I happened to be in Pittsburgh on other business, so I had a chance to pay my respects at this defiled holy place in Squirrel Hill on a rainy Sunday night. I used to live a few miles from here, when I started my career as a journalist, and Pittsburgh is one of those places that never entirely leaves you, even when you go away.

Here are the words I read on a hand-lettered poster, drawn on white cardboard moist with raindrops: “My tears flow for the Tree of Life Congregation. My heart aches for the city I love. I mourn for my city whose haven of love and possibility is being extinguished by the hate of a few.”

Nestled among the flowers are different versions of this same message: “Hate has no home here.” “This heinous act does not represent us.” A pumpkin has been decorated with the word “love” written around the orange skin. A flag of Israel has been draped with a rosary and the words: “We Christians love the Jews.”

This city and its neighborhoods display a solidarity that comes from another time. Squirrel Hill has been described as an American shtetl, but there is a similar sense of pride, at once inward-looking but outwardly confident, in the African-American Hill District, or the partly Italian-American neighborhood of Mt. Washington, where I lived, or the neighborhoods where Catholic parishes were understood to be Polish, or German, or Croatian, or Irish -- but always part of the Pittsburgh family.
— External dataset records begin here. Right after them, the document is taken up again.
@[simp] theorem evaluateStarts_keeps (s : State) :
    (evaluateStarts s).regs.anchor = s.regs.anchor ∧ (evaluateStarts s).regs.causemask = s.regs.causemask
    ∧ (evaluateStarts s).link.state = s.link.state ∧ (evaluateStarts s).sense = s.sense
    ∧ (evaluateStarts s).power = s.power ∧ (evaluateStarts s).wm.panel = s.wm.panel
    ∧ (evaluateStarts s).wave = s.wave ∧ (evaluateStarts s).pins = s.pins ∧ (evaluateStarts s).keys = s.keys
    ∧ (evaluateStarts s).light = s.light ∧ (evaluateStarts s).store = s.store
    ∧ (evaluateStarts s).executor = s.executor ∧ (evaluateStarts s).shared = s.shared
    ∧ (evaluateStarts s).pending = s.pending := by
  unfold evaluateStarts
  try dsimp only
  all_goals simp

@[simp] theorem refuseOffer_keeps (s : State) :
    (refuseOffer s).regs = s.regs ∧ (refuseOffer s).link = s.link ∧ (refuseOffer s).bus = s.bus
    ∧ (refuseOffer s).sense = s.sense ∧ (refuseOffer s).power = s.power ∧ (refuseOffer s).wm = s.wm
    ∧ (refuseOffer s).wave = s.wave ∧ (refuseOffer s).panel = s.panel ∧ (refuseOffer s).pins = s.pins
    ∧ (refuseOffer s).keys = s.keys ∧ (refuseOffer s).light = s.light ∧ (refuseOffer s).store = s.store
    ∧ (refuseOffer s).executor = s.executor ∧ (refuseOffer s).shared = s.shared
    ∧ (refuseOffer s).pending = s.pending := by
  unfold refuseOffer
  try dsimp only
  all_goals simp

@[simp] theorem tryOffer_keeps (s : State) :
    (tryOffer s).regs.anchor = s.regs.anchor ∧ (tryOffer s).regs.causemask = s.regs.causemask
    ∧ (tryOffer s).link.state = s.link.state ∧ (tryOffer s).sense = s.sense ∧ (tryOffer s).power = s.power
    ∧ (tryOffer s).wm.panel = s.wm.panel ∧ (tryOffer s).wave = s.wave ∧ (tryOffer s).pins = s.pins
    ∧ (tryOffer s).keys = s.keys ∧ (tryOffer s).light = s.light ∧ (tryOffer s).store = s.store
    ∧ (tryOffer s).executor = s.executor ∧ (tryOffer s).shared = s.shared ∧ (tryOffer s).pending = s.pending := by
  unfold tryOffer
  try dsimp only
  repeat' split
  all_goals simp

@[simp] theorem settlePanel_keeps (s : State) :
    (settlePanel s).regs.anchor = s.regs.anchor ∧ (settlePanel s).regs.causemask = s.regs.causemask
    ∧ (settlePanel s).link.state = s.link.state ∧ (settlePanel s).sense = s.sense ∧ (settlePanel s).power = s.power
    ∧ (settlePanel s).wm.panel = s.wm.panel ∧ (settlePanel s).wave = s.wave ∧ (settlePanel s).pins = s.pins
    ∧ (settlePanel s).keys = s.keys ∧ (settlePanel s).light = s.light ∧ (settlePanel s).store = s.store
    ∧ (settlePanel s).executor = s.executor ∧ (settlePanel s).shared = s.shared
    ∧ (settlePanel s).pending = s.pending := by
  unfold settlePanel
  try dsimp only
  all_goals simp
David Shribman, the brilliant editor of the Pittsburgh Post-Gazette, whose writings helped make this America’s city the past few days, told me once that when he took the job running the paper, rather than haggling over salary he asked for tickets to the Pirates, Steelers and the symphony. It’s that kind of town. As of Monday morning, the sympathy notes sent to the Post-Gazette by readers and published online stretched to 57 screens.
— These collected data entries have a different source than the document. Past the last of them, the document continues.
@[simp] theorem nudgeIf_keeps (mask : Word) (i : LaneId) (s : State) :
    (nudgeIf mask i s).regs = s.regs ∧ (nudgeIf mask i s).link.state = s.link.state
    ∧ (nudgeIf mask i s).sense = s.sense ∧ (nudgeIf mask i s).power = s.power ∧ (nudgeIf mask i s).wm = s.wm
    ∧ (nudgeIf mask i s).wave = s.wave ∧ (nudgeIf mask i s).panel = s.panel ∧ (nudgeIf mask i s).pins = s.pins
    ∧ (nudgeIf mask i s).keys = s.keys ∧ (nudgeIf mask i s).turn = s.turn ∧ (nudgeIf mask i s).light = s.light
    ∧ (nudgeIf mask i s).store = s.store ∧ (nudgeIf mask i s).executor = s.executor
    ∧ (nudgeIf mask i s).shared = s.shared ∧ (nudgeIf mask i s).pending = s.pending := by
  unfold nudgeIf
  try dsimp only
  repeat' split
  all_goals simp

@[simp] theorem writeNudge_keeps (mask : Word) (s : State) :
    (writeNudge mask s).regs = s.regs ∧ (writeNudge mask s).link.state = s.link.state
    ∧ (writeNudge mask s).sense = s.sense ∧ (writeNudge mask s).power = s.power ∧ (writeNudge mask s).wm = s.wm
    ∧ (writeNudge mask s).wave = s.wave ∧ (writeNudge mask s).panel = s.panel ∧ (writeNudge mask s).pins = s.pins
    ∧ (writeNudge mask s).keys = s.keys ∧ (writeNudge mask s).turn = s.turn ∧ (writeNudge mask s).light = s.light
    ∧ (writeNudge mask s).store = s.store ∧ (writeNudge mask s).executor = s.executor
    ∧ (writeNudge mask s).shared = s.shared ∧ (writeNudge mask s).pending = s.pending := by
  unfold writeNudge
  try dsimp only
  repeat' split
  all_goals simp

@[simp] theorem tickLane_keeps (i : LaneId) (s : State) :
    (tickLane i s).regs = s.regs ∧ (tickLane i s).link = s.link ∧ (tickLane i s).sense = s.sense
    ∧ (tickLane i s).power = s.power ∧ (tickLane i s).wm = s.wm ∧ (tickLane i s).wave = s.wave
    ∧ (tickLane i s).panel = s.panel ∧ (tickLane i s).pins = s.pins ∧ (tickLane i s).keys = s.keys
    ∧ (tickLane i s).turn = s.turn ∧ (tickLane i s).light = s.light ∧ (tickLane i s).store = s.store
    ∧ (tickLane i s).executor = s.executor ∧ (tickLane i s).shared = s.shared ∧ (tickLane i s).pending = s.pending := by
  unfold tickLane
  try dsimp only
  repeat' split
  all_goals simp

@[simp] theorem latchAnchor_keeps (b : List Byte) (s : State) :
    (latchAnchor b s).regs = s.regs ∧ (latchAnchor b s).sense = s.sense ∧ (latchAnchor b s).power = s.power
    ∧ (latchAnchor b s).wm = s.wm ∧ (latchAnchor b s).wave = s.wave ∧ (latchAnchor b s).panel = s.panel
    ∧ (latchAnchor b s).pins = s.pins ∧ (latchAnchor b s).keys = s.keys ∧ (latchAnchor b s).turn = s.turn
    ∧ (latchAnchor b s).light = s.light ∧ (latchAnchor b s).store = s.store
    ∧ (latchAnchor b s).executor = s.executor ∧ (latchAnchor b s).shared = s.shared
    ∧ (latchAnchor b s).pending = s.pending := by
  unfold latchAnchor
  try dsimp only
  all_goals simp

@[simp] theorem startLane_keeps (i : LaneId) (s : State) :
    (startLane i s).regs.anchor = s.regs.anchor ∧ (startLane i s).regs.causemask = s.regs.causemask
    ∧ (startLane i s).link.state = s.link.state ∧ (startLane i s).sense = s.sense ∧ (startLane i s).power = s.power
    ∧ (startLane i s).wm = s.wm ∧ (startLane i s).wave = s.wave ∧ (startLane i s).panel = s.panel
    ∧ (startLane i s).pins = s.pins ∧ (startLane i s).keys = s.keys ∧ (startLane i s).turn = s.turn
    ∧ (startLane i s).light = s.light ∧ (startLane i s).store = s.store ∧ (startLane i s).executor = s.executor
    ∧ (startLane i s).shared = s.shared ∧ (startLane i s).pending = s.pending := by
  unfold startLane
  try dsimp only
  repeat' split
  all_goals simp

@[simp] theorem attachSucceeds_keeps (b : List Byte) (s : State) :
    (attachSucceeds b s).regs.anchor = s.regs.anchor ∧ (attachSucceeds b s).regs.causemask = s.regs.causemask
    ∧ (attachSucceeds b s).sense = s.sense ∧ (attachSucceeds b s).power = s.power ∧ (attachSucceeds b s).wm = s.wm
    ∧ (attachSucceeds b s).wave = s.wave ∧ (attachSucceeds b s).panel = s.panel ∧ (attachSucceeds b s).pins = s.pins
    ∧ (attachSucceeds b s).keys = s.keys ∧ (attachSucceeds b s).turn = s.turn ∧ (attachSucceeds b s).light = s.light
    ∧ (attachSucceeds b s).store = s.store ∧ (attachSucceeds b s).executor = s.executor
    ∧ (attachSucceeds b s).shared = s.shared ∧ (attachSucceeds b s).pending = s.pending := by
  unfold attachSucceeds
  try dsimp only
  all_goals simp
One of the ways to understand the sense of community that animated the Tree of Life is to read the synagogue’s website, which hadn’t been updated Sunday night. It was like a time capsule from the world just before Robert Bowers, the accused murderer who proclaimed that he wanted “to kill Jews,” opened fire with his AR-15. The temple described itself online this way: “Where a 3,000-year-old tradition meets a 5-year-old’s curiosity.”

A “Family Program” had been scheduled for Sunday in nearby Frick Park. Members of the congregation were asked to contribute $18 each to sponsor participants in a 5.8-kilometer run-walk. The money would be shared between the Humane Animal Rescue Shelter and Clinic and Jewish Family and Community Services.

On the Tree of Life website, a message from Rabbi Jeffrey Myers had been posted on July 19, and it was still there Sunday night. The title was “We deserve better.”

Here’s what Myers wrote four months ago, when Bowers’ anti-Semitism was building toward its gruesome climax. It reads almost like a premonition about our national inability to stop the next horror before it happens.

“Current news recycles at a dizzying pace, with the important topic of yesterday buried beneath the freshest catch of the day,” wrote Myers. “The television talking heads pick over each and every juicy bit like vultures over carrion.”

And yet, the rabbi noted, after Parkland and so many other mass shootings, America’s political leaders seem unable to stop the violence: “Despite continuous calls for sensible gun control and mental health care, our elected leaders in Washington knew that it would fade away. ... Unless there is a dramatic turnaround in the midterm elections, I fear that the status quo will remain unchanged.”

Rabbi Myers wrote that in July. At a memorial here Sunday night, Myers, who had lost 11 worshipers a day before, put it simply: “My words are not intended as political fodder. I address all equally. Stop the words of hate.”

It sounds impossible, but let’s say it: Never again.